## Material for the task
-- ==== Sys2Proof/Proofs/Details.lean ====
section
/- One theorem after another: side by side, their proofs ask for more threads than the check's memory limit allows. -/
set_option Elab.async false

/-! SUPPORT and proof of O31: a PLACE_DETAIL refused, ignored, or accepted (R2, R103 to R105, R162). -/

namespace Sys2Proof.Machine

section Judged

variable {s : State} {f : RxFrame} {rest : List RxFrame} {d : DetailFields} {e : Entry} {slot : Slot}

theorem exec_placeDetail_short (h : Heads .placeDetail f rest s) (hp : f.payload.length < 20) :
    exec .placeDetail s = .next ((s.taken rest).refuse f.station (number? f.payload) (byte? f.payload 2) .format
      (((byte? f.payload 2).map s.carrierAt).getD 0)).conclude := by
  have hdecode : decodePlaceDetail f.payload = none := if_neg (by omega)
  show Host.Outcome.next _ = _
  rw [h.takeHead]
  dsimp only
  rw [hdecode]
  dsimp only
  rw [State.refuseShort_eq]
  rfl

theorem exec_placeDetail (h : Heads .placeDetail f rest s) (hd : decodePlaceDetail f.payload = some d) :
    exec .placeDetail s = .next ((s.taken rest).takeDetail f d).conclude := by
  show Host.Outcome.next _ = _
  rw [h.takeHead]
  dsimp only
  rw [hd]

/-! ## The detail against its entry (Table 7-2) -/

theorem State.takeDetail_stale (h : ∀ e, s.entry? (placeJob (f.ticket d.number)) = some e →
    e.stage ≠ .door ∧ (e.stage = .held → ∃ slot, e.firstSlot? = some slot ∧ slot.val ≠ d.slot)) :
    s.takeDetail f d = s.refuse f.station (some d.number) (some d.slot) .stale (s.carrierAt d.slot) := by
  unfold State.takeDetail
  cases he : s.entry? (placeJob (f.ticket d.number)) with
  | none => rfl
  | some e =>
    obtain ⟨hdoor, hheld⟩ := h e he
    dsimp only
    cases hstage : e.stage with
    | door => exact absurd hstage hdoor
    | held =>
      obtain ⟨slot, hslot, hne⟩ := hheld hstage
      rw [hslot]
      exact if_neg (Ne.symm hne)
    | promised | matched | listed | waiting | immediate => rfl

theorem State.takeDetail_door (he : s.entry? (placeJob (f.ticket d.number)) = some e) (hstage : e.stage = .door) : s.takeDetail f d = s := by
  unfold State.takeDetail
  rw [he]
  dsimp only
  rw [hstage]

theorem State.takeDetail_held (he : s.entry? (placeJob (f.ticket d.number)) = some e) (hstage : e.stage = .held)
    (hslot : e.firstSlot? = some slot) (hd : d.slot = slot.val) : s.takeDetail f d = s.detailHeld f e slot d := by
  unfold State.takeDetail
  rw [he]
  dsimp only
  rw [hstage, hslot]
  exact if_pos hd

/-! ## A detail for a HELD entry (R104, R105) -/

section Held

variable {r : CompRec} (hr : s.rec? slot = some r)
include hr

theorem State.heldFor_promised {t : Ticket} (h : r.state = .held t none) : s.heldFor slot t = true := by
  unfold State.heldFor
  rw [hr]
  dsimp only
  rw [h]
  simp [CompState.tag, CompState.promise?]

theorem State.heldFor_other {t : Ticket} (h : ∀ p, r.state ≠ .held t p) : s.heldFor slot t = false := by
  unfold State.heldFor
  rw [hr]
  dsimp only
  cases hstate : r.state with
  | held u p =>
    have hne : u ≠ t := by
      rintro rfl
      exact h p hstate
    simp [CompState.promise?, hne]
  | empty | offered _ | occupied _ | releasing _ | fault _ _ | retired => rfl

theorem State.detailHeld_unpromised (hending : e.ending = false) (h : ∀ p, r.state ≠ .held e.ticket p) :
    s.detailHeld f e slot d
      = (s.refuse f.station (some d.number) (some d.slot) .stale (s.carrierAt d.slot)).finishEntry e.job := by
  unfold State.detailHeld
  rw [if_pos (State.heldFor_other hr h), if_neg (by simp [hending])]
  rfl

variable (h : r.state = .held e.ticket none)
include h

theorem State.detailHeld_format (hpurpose : e.purpose ≠ .carrierReturn) (hbad : 999999 < d.code ∨ 7 < d.tariff ∨ 99999 < d.cod) :
    s.detailHeld f e slot d = s.refuse f.station (some d.number) (some d.slot) .format (s.carrierAt d.slot) := by
  unfold State.detailHeld
  rw [if_neg (by simp [State.heldFor_promised hr h]), if_pos ⟨hpurpose, by simpa [DetailFields.malformed, or_assoc] using hbad⟩]
  rfl

theorem State.detailHeld_accepted (hgood : e.purpose = .carrierReturn ∨ (d.code ≤ 999999 ∧ d.tariff ≤ 7 ∧ d.cod ≤ 99999)) :
    s.detailHeld f e slot d = s.acceptDetail e slot d := by
  unfold State.detailHeld
  rw [if_neg (by simp [State.heldFor_promised hr h]), if_neg]
  rintro ⟨hpurpose, hbad⟩
  simp only [DetailFields.malformed, Bool.or_eq_true, decide_eq_true_eq] at hbad
  obtain hreturn | ⟨hcode, htariff, hcod⟩ := hgood
  · exact hpurpose hreturn
  · omega

/-- What an accepted detail does. -/
theorem State.acceptDetail_spec (he : s.entry? e.job = some e) :
    Changed slot { r with state := .held e.ticket (some (s.newParcel e d)) } [.detail e.ticket] s (s.acceptDetail e slot d)
      ∧ (s.acceptDetail e slot d).entry? e.job = some { e with stage := .door, timer := none, ref := d.ref }
      ∧ UnchangedBut [.records, .store, .requests, .free] s (s.acceptDetail e slot d) := by
  have hdiff : s.rec? slot ≠ some { r with state := .held e.ticket (some (s.newParcel e d)) } := by
    rw [hr]
    intro heq
    have hstate : r.state = .held e.ticket (some (s.newParcel e d)) := congrArg CompRec.state (Option.some.inj heq)
    rw [h] at hstate
    cases hstate
  have hevent : enterValue r.state (.held e.ticket (some (s.newParcel e d))) = none := by
    rw [h]
    rfl
  have hchange := frame_change_eventless hr (new := { r with state := .held e.ticket (some (s.newParcel e d)) }) hevent
    (fun c hc => nomatch hc) 0
  have hupd := frame_updEntry (s.change slot { r with state := .held e.ticket (some (s.newParcel e d)) } 0) e.job
    (fun e => { e with stage := .door, timer := none, ref := d.ref })
  have hchanged := (Changed.change hr { r with state := .held e.ticket (some (s.newParcel e d)) } 0).then_ hupd
  have hwriting := hchanged.writing hdiff
  have hawait := frame_await_writing hwriting (.detail e.ticket)
  have heq : s.acceptDetail e slot d = ((s.change slot { r with state := .held e.ticket (some (s.newParcel e d)) } 0).updEntry e.job
      (fun e => { e with stage := .door, timer := none, ref := d.ref })).await slot (.detail e.ticket) := by
    unfold State.acceptDetail
    rw [hr]
    dsimp only
    rw [State.attach_of_writing hwriting]
  rw [heq]
  refine ⟨hchanged.await hdiff _, ?_, (hchange.seq hupd (rs := [.records, .store, .requests, .free])).seq hawait⟩
  rw [hawait.entry?, State.entry?_updEntry_same _ _ (fun e => { e with stage := .door, timer := none, ref := d.ref }) fun _ => rfl,
    hchange.entry?, he]
  rfl

end Held

/-! ## The parcel record (R2, R104, R105) -/

theorem State.newParcel_common (s : State) (e : Entry) (d : DetailFields) : (s.newParcel e d).ref = d.ref
    ∧ (s.newParcel e d).carrier = e.carrier ∧ (s.newParcel e d).deposit = s.clk.minute ∧ (s.newParcel e d).paid = 0
    ∧ (s.newParcel e d).settled = none ∧ (s.newParcel e d).estimated = !s.clk.synced := by
  unfold State.newParcel
  cases e.purpose <;> exact ⟨rfl, rfl, rfl, rfl, rfl, rfl⟩

theorem State.newParcel_return (h : e.purpose = .carrierReturn) : (s.newParcel e d).purpose = .carrierReturn
    ∧ (s.newParcel e d).code = none ∧ (s.newParcel e d).limit = none ∧ (s.newParcel e d).tariff = 0 ∧ (s.newParcel e d).cod = 0 := by
  unfold State.newParcel
  rw [h]
  exact ⟨rfl, rfl, rfl, rfl, rfl⟩

theorem State.newParcel_delivery (h : e.purpose ≠ .carrierReturn) : (s.newParcel e d).purpose = .delivery
    ∧ (s.newParcel e d).code = some d.code ∧ (s.newParcel e d).tariff = d.tariff ∧ (s.newParcel e d).cod = d.cod
    ∧ (s.newParcel e d).limit = some (holdingLimit s.conf d.holding) := by
  unfold State.newParcel
  cases hp : e.purpose with
  | carrierReturn => exact absurd hp h
  | delivery | expired => exact ⟨rfl, rfl, rfl, rfl, rfl⟩

/-- The holding limit of R104, range by range. -/
theorem holdingLimit_ranges (m : ConfigFields) (request : Nat) : (request = 0 → holdingLimit m request = m.hdef)
    ∧ (1 ≤ request → request ≤ 59 → holdingLimit m request = 60) ∧ (60 ≤ request → holdingLimit m request = min request m.hmax) := by
  unfold holdingLimit
  refine ⟨fun h => if_pos h, fun hlo hhi => ?_, fun h => ?_⟩
  · rw [if_neg (by omega), if_pos (by omega)]
  · rw [if_neg (by omega), if_neg (by omega)]
    split <;> omega

end Judged

/-- Settles O31: the detail against its entry, its compartment and its fields. -/
theorem placeDetailMakesTheParcelRecord : Obligations.PlaceDetailMakesTheParcelRecord := by
  refine ⟨fun s f rest h hp => ⟨_, exec_placeDetail_short h hp, Refused.taken s rest _ _ _ _ _⟩, fun s f rest d h hd =>
    ⟨fun hstale => ?_, fun e he hstage => ?_, fun e slot r he hstage hslot hnamed hr => ?_⟩⟩
  · refine ⟨_, (exec_placeDetail h hd).trans (congrArg (fun t => Host.Outcome.next (State.conclude t))
      (State.takeDetail_stale (s := s.taken rest) hstale)), Refused.taken s rest _ _ _ _ _⟩
  · exact ⟨_, (exec_placeDetail h hd).trans (congrArg (fun t => Host.Outcome.next (State.conclude t))
      (State.takeDetail_door (s := s.taken rest) he hstage)), TakenInSilence.taken s rest⟩
  · obtain ⟨-, hjob⟩ := State.entry?_some he
    have hticket : e.ticket = f.ticket d.number := congrArg Job.ticket hjob
    have hrun (t : State) (heq : (s.taken rest).detailHeld f e slot d = t) : exec .placeDetail s = .next t.conclude :=
      (exec_placeDetail h hd).trans (congrArg (fun t => Host.Outcome.next (State.conclude t))
        ((State.takeDetail_held (s := s.taken rest) he hstage hslot hnamed).trans heq))
    rw [← hticket]
    refine ⟨fun hending hother => ?_, fun hstate hpurpose hbad => ?_, fun hstate hgood => ?_⟩
    · obtain ⟨hrx, hrefused, hframe⟩ := Refused.taken s rest f.station (some d.number) (some d.slot) .stale
        ((s.taken rest).carrierAt d.slot)
      obtain ⟨hanswered, -⟩ := hrefused
      have hfinish := frame_finishEntry
        ((s.taken rest).refuse f.station (some d.number) (some d.slot) .stale ((s.taken rest).carrierAt d.slot)) e.job
      have hplace : placeJob e.ticket = e.job := by rw [hjob, hticket]
      refine ⟨_, hrun _ (State.detailHeld_unpromised (s := s.taken rest) hr hending hother), hfinish.rx.trans hrx,
        hanswered.then_ hfinish, ?_, hframe.seq hfinish⟩
      rw [hplace]
      exact State.entry?_finishEntry_same _ _
    · have hcarrier : (s.taken rest).carrierAt d.slot = 0 := by
        rw [hnamed, State.carrierAt_val]
        unfold State.carrierOf
        rw [State.parcel?_rec (s := s.taken rest) hr, hstate]
        rfl
      refine ⟨_, hrun _ (State.detailHeld_format (s := s.taken rest) hr hstate hpurpose hbad), ?_⟩
      rw [hcarrier]
      exact Refused.taken s rest _ _ _ _ _
    · obtain ⟨hchanged, hentry, hframe⟩ := State.acceptDetail_spec (s := s.taken rest) (d := d) hr hstate (by rw [hjob]; exact he)
      obtain ⟨hzero, hshort, hlong⟩ := holdingLimit_ranges s.conf d.holding
      obtain ⟨href, hcarrier, hdeposit, hpaid, hsettled, hestimated⟩ := State.newParcel_common (s.taken rest) e d
      rw [hjob, ← hticket] at hentry
      refine ⟨_, _, hrun _ (State.detailHeld_accepted (s := s.taken rest) hr hstate hgood), hframe.taken,
        hchanged.after (frame_taken s rest), href, hcarrier, hdeposit, hpaid, hsettled, hestimated, State.newParcel_return,
        fun hpurpose => ?_, hentry, (frame_taken s rest).seq hframe⟩
      obtain ⟨hdelivery, hcode, htariff, hcod, hlimit⟩ := State.newParcel_delivery (s := s.taken rest) (d := d) hpurpose
      exact ⟨hdelivery, hcode, htariff, hcod, fun hh => hlimit.trans (congrArg some (hzero hh)),
        fun hlo hhi => hlimit.trans (congrArg some (hshort hlo hhi)), fun hh => hlimit.trans (congrArg some (hlong hh))⟩

end Sys2Proof.Machine
end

## Work order
Lines that contain the string "hframe" should be copied from the material above.

## Task output
    · obtain ⟨hrx, hrefused, hframe⟩ := Refused.taken s rest f.station (some d.number) (some d.slot) .stale
        hanswered.then_ hfinish, ?_, hframe.seq hfinish⟩
    · obtain ⟨hchanged, hentry, hframe⟩ := State.acceptDetail_spec (s := s.taken rest) (d := d) hr hstate (by rw [hjob]; exact he)
      refine ⟨_, _, hrun _ (State.detailHeld_accepted (s := s.taken rest) hr hstate hgood), hframe.taken,
        fun hpurpose => ?_, hentry, (frame_taken s rest).seq hframe⟩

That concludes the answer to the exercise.